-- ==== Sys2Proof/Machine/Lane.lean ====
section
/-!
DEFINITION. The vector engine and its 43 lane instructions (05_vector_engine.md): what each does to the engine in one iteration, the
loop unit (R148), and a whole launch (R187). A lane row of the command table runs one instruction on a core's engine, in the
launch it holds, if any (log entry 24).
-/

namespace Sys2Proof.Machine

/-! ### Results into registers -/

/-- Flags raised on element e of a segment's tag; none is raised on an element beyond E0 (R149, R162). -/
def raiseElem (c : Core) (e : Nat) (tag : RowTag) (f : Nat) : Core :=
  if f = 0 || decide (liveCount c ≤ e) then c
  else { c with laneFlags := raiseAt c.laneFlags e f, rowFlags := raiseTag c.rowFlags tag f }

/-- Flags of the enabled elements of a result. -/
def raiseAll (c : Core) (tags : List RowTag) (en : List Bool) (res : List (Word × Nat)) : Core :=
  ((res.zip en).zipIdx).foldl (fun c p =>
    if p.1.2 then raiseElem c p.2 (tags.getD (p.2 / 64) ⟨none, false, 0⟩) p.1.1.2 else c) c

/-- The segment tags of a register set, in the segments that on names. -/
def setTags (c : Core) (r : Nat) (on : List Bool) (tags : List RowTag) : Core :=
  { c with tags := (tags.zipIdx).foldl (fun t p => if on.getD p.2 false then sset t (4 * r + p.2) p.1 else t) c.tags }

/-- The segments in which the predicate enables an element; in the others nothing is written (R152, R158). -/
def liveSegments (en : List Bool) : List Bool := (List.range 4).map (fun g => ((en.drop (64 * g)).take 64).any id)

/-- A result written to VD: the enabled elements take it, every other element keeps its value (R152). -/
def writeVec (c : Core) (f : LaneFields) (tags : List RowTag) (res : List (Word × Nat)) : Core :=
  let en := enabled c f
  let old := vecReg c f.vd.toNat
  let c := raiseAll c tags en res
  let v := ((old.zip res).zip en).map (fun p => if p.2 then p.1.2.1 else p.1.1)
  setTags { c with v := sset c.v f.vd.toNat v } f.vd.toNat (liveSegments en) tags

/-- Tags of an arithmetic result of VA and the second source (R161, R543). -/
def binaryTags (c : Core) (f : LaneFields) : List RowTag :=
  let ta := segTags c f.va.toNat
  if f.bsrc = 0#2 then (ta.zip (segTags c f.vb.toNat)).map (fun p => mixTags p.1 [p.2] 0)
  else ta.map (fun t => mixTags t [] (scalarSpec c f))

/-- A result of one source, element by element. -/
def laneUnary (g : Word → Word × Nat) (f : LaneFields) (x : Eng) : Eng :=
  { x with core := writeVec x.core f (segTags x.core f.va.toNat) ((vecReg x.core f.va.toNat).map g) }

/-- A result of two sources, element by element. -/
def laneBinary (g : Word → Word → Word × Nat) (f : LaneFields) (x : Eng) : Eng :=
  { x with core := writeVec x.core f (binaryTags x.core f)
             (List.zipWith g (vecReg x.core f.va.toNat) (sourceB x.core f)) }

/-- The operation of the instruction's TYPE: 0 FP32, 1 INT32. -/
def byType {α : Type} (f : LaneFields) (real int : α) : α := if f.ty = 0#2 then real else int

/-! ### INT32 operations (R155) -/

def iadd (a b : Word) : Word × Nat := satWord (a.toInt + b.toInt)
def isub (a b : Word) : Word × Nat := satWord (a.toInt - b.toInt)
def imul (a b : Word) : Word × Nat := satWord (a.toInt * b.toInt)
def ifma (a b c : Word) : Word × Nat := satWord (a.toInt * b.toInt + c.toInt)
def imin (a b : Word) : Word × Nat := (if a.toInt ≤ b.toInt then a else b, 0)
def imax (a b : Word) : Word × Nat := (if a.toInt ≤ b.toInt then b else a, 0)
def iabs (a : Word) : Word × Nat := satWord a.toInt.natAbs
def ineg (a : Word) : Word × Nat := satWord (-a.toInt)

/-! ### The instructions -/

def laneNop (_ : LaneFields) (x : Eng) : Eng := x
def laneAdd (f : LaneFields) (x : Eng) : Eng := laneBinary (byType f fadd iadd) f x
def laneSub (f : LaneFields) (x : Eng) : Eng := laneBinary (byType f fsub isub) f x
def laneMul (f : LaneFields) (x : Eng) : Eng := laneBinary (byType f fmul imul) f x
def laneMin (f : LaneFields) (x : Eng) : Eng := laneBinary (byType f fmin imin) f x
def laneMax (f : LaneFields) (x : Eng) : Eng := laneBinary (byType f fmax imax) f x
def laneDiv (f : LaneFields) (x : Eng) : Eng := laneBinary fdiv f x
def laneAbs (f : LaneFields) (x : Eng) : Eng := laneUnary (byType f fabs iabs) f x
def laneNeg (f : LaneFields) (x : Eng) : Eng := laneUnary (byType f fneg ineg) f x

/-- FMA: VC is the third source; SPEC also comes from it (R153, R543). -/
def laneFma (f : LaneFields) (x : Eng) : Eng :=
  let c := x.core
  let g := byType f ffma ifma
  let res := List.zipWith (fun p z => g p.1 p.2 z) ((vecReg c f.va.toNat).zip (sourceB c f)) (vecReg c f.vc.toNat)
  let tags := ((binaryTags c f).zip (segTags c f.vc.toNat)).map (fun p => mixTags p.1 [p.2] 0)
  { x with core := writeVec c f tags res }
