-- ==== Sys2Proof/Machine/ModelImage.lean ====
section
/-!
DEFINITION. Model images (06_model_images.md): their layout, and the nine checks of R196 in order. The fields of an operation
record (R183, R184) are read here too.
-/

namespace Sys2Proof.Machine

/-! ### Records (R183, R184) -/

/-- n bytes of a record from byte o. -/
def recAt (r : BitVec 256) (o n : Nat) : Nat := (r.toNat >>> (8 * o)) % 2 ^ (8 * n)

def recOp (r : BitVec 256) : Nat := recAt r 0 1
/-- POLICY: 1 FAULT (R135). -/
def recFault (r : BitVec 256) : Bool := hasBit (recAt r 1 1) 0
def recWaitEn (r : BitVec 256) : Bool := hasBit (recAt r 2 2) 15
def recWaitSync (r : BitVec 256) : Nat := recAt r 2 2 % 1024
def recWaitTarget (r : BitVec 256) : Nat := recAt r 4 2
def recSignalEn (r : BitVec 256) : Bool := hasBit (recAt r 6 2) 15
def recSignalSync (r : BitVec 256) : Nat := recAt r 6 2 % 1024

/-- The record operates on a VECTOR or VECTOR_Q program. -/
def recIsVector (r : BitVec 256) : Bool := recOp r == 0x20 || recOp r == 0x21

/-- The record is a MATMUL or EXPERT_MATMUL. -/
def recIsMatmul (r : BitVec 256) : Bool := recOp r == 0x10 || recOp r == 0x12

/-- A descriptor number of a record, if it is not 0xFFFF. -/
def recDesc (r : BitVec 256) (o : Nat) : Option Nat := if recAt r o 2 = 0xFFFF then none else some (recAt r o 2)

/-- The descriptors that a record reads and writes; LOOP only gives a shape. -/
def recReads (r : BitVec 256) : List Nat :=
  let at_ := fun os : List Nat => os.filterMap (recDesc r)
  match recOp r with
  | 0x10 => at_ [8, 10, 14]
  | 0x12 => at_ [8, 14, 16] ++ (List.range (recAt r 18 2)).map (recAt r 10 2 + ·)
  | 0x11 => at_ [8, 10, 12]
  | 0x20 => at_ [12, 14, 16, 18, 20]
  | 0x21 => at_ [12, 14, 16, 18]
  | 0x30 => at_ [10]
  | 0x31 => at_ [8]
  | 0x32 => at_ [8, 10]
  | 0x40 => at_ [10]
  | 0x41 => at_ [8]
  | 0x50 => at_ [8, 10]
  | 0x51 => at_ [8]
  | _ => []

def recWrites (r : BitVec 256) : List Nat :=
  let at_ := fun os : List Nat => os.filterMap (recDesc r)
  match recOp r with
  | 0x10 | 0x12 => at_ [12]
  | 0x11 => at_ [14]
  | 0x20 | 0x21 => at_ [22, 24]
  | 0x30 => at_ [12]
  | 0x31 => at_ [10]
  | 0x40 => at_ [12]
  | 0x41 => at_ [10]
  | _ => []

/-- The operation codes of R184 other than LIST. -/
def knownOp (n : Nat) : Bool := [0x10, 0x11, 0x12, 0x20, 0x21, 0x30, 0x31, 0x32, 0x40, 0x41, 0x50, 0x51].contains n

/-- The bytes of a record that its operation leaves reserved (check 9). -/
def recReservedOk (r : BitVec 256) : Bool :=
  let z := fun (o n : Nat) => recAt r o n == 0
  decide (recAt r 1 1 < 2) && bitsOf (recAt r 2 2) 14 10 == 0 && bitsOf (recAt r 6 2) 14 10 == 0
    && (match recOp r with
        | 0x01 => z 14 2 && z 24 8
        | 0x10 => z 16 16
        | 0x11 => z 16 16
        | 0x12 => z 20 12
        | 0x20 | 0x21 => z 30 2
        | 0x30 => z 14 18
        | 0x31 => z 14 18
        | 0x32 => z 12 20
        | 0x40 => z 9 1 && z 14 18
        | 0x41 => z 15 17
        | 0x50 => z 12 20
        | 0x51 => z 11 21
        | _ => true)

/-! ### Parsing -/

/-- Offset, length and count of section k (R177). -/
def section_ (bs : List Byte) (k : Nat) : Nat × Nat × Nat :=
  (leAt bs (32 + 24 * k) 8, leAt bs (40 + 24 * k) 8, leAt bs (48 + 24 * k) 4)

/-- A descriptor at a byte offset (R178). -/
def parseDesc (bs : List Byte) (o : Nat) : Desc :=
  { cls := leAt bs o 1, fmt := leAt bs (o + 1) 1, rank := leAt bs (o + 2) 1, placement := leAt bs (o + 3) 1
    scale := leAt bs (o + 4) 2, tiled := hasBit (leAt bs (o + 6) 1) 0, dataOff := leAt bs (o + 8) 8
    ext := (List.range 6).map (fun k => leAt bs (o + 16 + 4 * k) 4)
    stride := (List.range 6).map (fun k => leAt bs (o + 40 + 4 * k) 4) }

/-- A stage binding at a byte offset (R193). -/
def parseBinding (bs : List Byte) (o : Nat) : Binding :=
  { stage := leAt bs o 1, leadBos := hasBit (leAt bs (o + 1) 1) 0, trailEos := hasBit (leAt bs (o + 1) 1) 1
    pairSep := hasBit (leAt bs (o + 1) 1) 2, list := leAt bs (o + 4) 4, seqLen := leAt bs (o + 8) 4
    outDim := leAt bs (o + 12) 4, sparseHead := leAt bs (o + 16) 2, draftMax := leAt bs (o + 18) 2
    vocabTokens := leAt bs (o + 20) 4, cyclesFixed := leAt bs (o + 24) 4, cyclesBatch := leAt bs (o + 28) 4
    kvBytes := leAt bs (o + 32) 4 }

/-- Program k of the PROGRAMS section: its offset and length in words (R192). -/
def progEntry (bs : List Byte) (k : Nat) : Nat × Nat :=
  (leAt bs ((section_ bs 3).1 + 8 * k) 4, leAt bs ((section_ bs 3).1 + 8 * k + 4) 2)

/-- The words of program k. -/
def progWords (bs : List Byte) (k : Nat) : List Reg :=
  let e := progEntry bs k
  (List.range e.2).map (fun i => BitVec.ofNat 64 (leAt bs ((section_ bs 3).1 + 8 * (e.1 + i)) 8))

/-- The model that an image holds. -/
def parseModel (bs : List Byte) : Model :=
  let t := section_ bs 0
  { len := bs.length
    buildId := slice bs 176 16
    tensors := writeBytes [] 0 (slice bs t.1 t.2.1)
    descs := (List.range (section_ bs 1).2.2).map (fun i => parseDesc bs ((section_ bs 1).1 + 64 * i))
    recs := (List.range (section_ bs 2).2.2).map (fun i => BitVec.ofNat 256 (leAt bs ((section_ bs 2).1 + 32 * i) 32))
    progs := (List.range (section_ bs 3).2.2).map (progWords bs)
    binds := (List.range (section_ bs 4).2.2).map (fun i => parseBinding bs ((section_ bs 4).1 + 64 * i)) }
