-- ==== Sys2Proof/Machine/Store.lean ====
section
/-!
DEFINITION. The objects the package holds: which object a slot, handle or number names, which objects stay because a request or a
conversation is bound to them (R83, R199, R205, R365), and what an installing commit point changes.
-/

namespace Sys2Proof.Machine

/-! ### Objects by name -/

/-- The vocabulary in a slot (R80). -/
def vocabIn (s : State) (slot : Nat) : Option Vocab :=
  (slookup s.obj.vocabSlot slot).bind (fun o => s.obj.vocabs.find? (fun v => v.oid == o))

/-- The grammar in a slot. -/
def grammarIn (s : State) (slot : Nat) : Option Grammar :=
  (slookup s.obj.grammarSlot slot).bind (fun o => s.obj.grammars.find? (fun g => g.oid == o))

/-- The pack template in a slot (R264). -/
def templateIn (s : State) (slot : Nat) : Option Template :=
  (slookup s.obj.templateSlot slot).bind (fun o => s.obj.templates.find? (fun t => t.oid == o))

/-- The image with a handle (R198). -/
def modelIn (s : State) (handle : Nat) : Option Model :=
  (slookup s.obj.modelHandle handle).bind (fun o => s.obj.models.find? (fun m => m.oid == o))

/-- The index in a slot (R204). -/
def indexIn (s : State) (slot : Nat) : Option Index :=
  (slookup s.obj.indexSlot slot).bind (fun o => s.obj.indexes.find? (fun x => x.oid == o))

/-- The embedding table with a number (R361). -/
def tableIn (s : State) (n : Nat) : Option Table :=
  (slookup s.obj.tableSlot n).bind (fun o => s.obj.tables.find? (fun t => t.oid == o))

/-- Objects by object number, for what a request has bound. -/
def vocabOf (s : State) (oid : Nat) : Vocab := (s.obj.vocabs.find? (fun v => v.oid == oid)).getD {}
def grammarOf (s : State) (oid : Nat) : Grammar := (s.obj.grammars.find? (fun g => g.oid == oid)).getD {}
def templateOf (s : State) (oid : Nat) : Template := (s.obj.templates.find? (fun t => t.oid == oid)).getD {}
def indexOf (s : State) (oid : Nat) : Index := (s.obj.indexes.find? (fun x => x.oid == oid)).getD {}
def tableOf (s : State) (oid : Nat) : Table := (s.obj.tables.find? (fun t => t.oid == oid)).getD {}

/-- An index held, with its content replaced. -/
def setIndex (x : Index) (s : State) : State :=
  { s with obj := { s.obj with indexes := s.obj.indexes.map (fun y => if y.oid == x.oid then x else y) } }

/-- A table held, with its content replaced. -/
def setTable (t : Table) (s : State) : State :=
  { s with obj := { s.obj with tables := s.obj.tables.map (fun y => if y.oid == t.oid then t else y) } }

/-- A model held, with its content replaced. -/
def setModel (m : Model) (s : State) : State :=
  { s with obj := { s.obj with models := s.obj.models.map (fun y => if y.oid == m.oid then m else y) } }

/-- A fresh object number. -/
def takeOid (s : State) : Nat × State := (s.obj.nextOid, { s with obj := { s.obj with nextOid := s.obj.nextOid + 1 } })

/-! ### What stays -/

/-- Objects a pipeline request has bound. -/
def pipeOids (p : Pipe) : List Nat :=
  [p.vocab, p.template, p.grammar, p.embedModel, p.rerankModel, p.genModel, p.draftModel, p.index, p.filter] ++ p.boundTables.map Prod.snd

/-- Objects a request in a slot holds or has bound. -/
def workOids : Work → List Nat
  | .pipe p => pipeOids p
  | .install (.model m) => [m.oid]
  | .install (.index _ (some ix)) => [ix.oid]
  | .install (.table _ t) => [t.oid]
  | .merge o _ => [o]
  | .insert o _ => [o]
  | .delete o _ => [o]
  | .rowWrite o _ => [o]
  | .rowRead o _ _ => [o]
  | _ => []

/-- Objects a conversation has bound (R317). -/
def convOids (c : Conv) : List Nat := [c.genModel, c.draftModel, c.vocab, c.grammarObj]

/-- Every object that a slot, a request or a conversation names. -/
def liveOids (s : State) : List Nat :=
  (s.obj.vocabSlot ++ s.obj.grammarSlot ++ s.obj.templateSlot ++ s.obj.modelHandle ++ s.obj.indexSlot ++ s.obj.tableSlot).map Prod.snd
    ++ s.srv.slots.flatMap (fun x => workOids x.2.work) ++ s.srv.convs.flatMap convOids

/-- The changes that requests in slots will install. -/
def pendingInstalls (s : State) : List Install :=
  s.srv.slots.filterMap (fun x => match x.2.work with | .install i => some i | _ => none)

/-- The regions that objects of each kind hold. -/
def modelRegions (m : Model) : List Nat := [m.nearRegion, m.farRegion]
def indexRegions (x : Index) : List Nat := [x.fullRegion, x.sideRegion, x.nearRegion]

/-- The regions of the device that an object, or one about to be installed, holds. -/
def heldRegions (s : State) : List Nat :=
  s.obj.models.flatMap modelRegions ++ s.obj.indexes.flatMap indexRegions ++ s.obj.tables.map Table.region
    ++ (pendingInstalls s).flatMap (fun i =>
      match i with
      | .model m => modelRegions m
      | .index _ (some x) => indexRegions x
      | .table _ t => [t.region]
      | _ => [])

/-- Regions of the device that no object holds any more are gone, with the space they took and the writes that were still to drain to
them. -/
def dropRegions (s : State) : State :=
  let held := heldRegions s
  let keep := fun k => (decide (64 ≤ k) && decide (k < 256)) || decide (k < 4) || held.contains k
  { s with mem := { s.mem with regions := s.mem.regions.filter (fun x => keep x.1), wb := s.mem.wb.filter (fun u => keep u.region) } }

» **EXERCISE GOAL**
Give again, word for word, the records from their first line to the one with "def setTags (c", and leave out all else.

» **TASK RESPONSE**
-- ==== Sys2Proof/Machine/Lane.lean ====
section
/-!
DEFINITION. The vector engine and its 43 lane instructions (05_vector_engine.md): what each does to the engine in one iteration, the
loop unit (R148), and a whole launch (R187). A lane row of the command table runs one instruction on a core's engine, in the
launch it holds, if any (log entry 24).
-/

namespace Sys2Proof.Machine

/-! ### Results into registers -/

/-- Flags raised on element e of a segment's tag; none is raised on an element beyond E0 (R149, R162). -/
def raiseElem (c : Core) (e : Nat) (tag : RowTag) (f : Nat) : Core :=
  if f = 0 || decide (liveCount c ≤ e) then c
  else { c with laneFlags := raiseAt c.laneFlags e f, rowFlags := raiseTag c.rowFlags tag f }

/-- Flags of the enabled elements of a result. -/
def raiseAll (c : Core) (tags : List RowTag) (en : List Bool) (res : List (Word × Nat)) : Core :=
  ((res.zip en).zipIdx).foldl (fun c p =>
    if p.1.2 then raiseElem c p.2 (tags.getD (p.2 / 64) ⟨none, false, 0⟩) p.1.1.2 else c) c

/-- The segment tags of a register set, in the segments that on names. -/
def setTags (c : Core) (r : Nat) (on : List Bool) (tags : List RowTag) : Core :=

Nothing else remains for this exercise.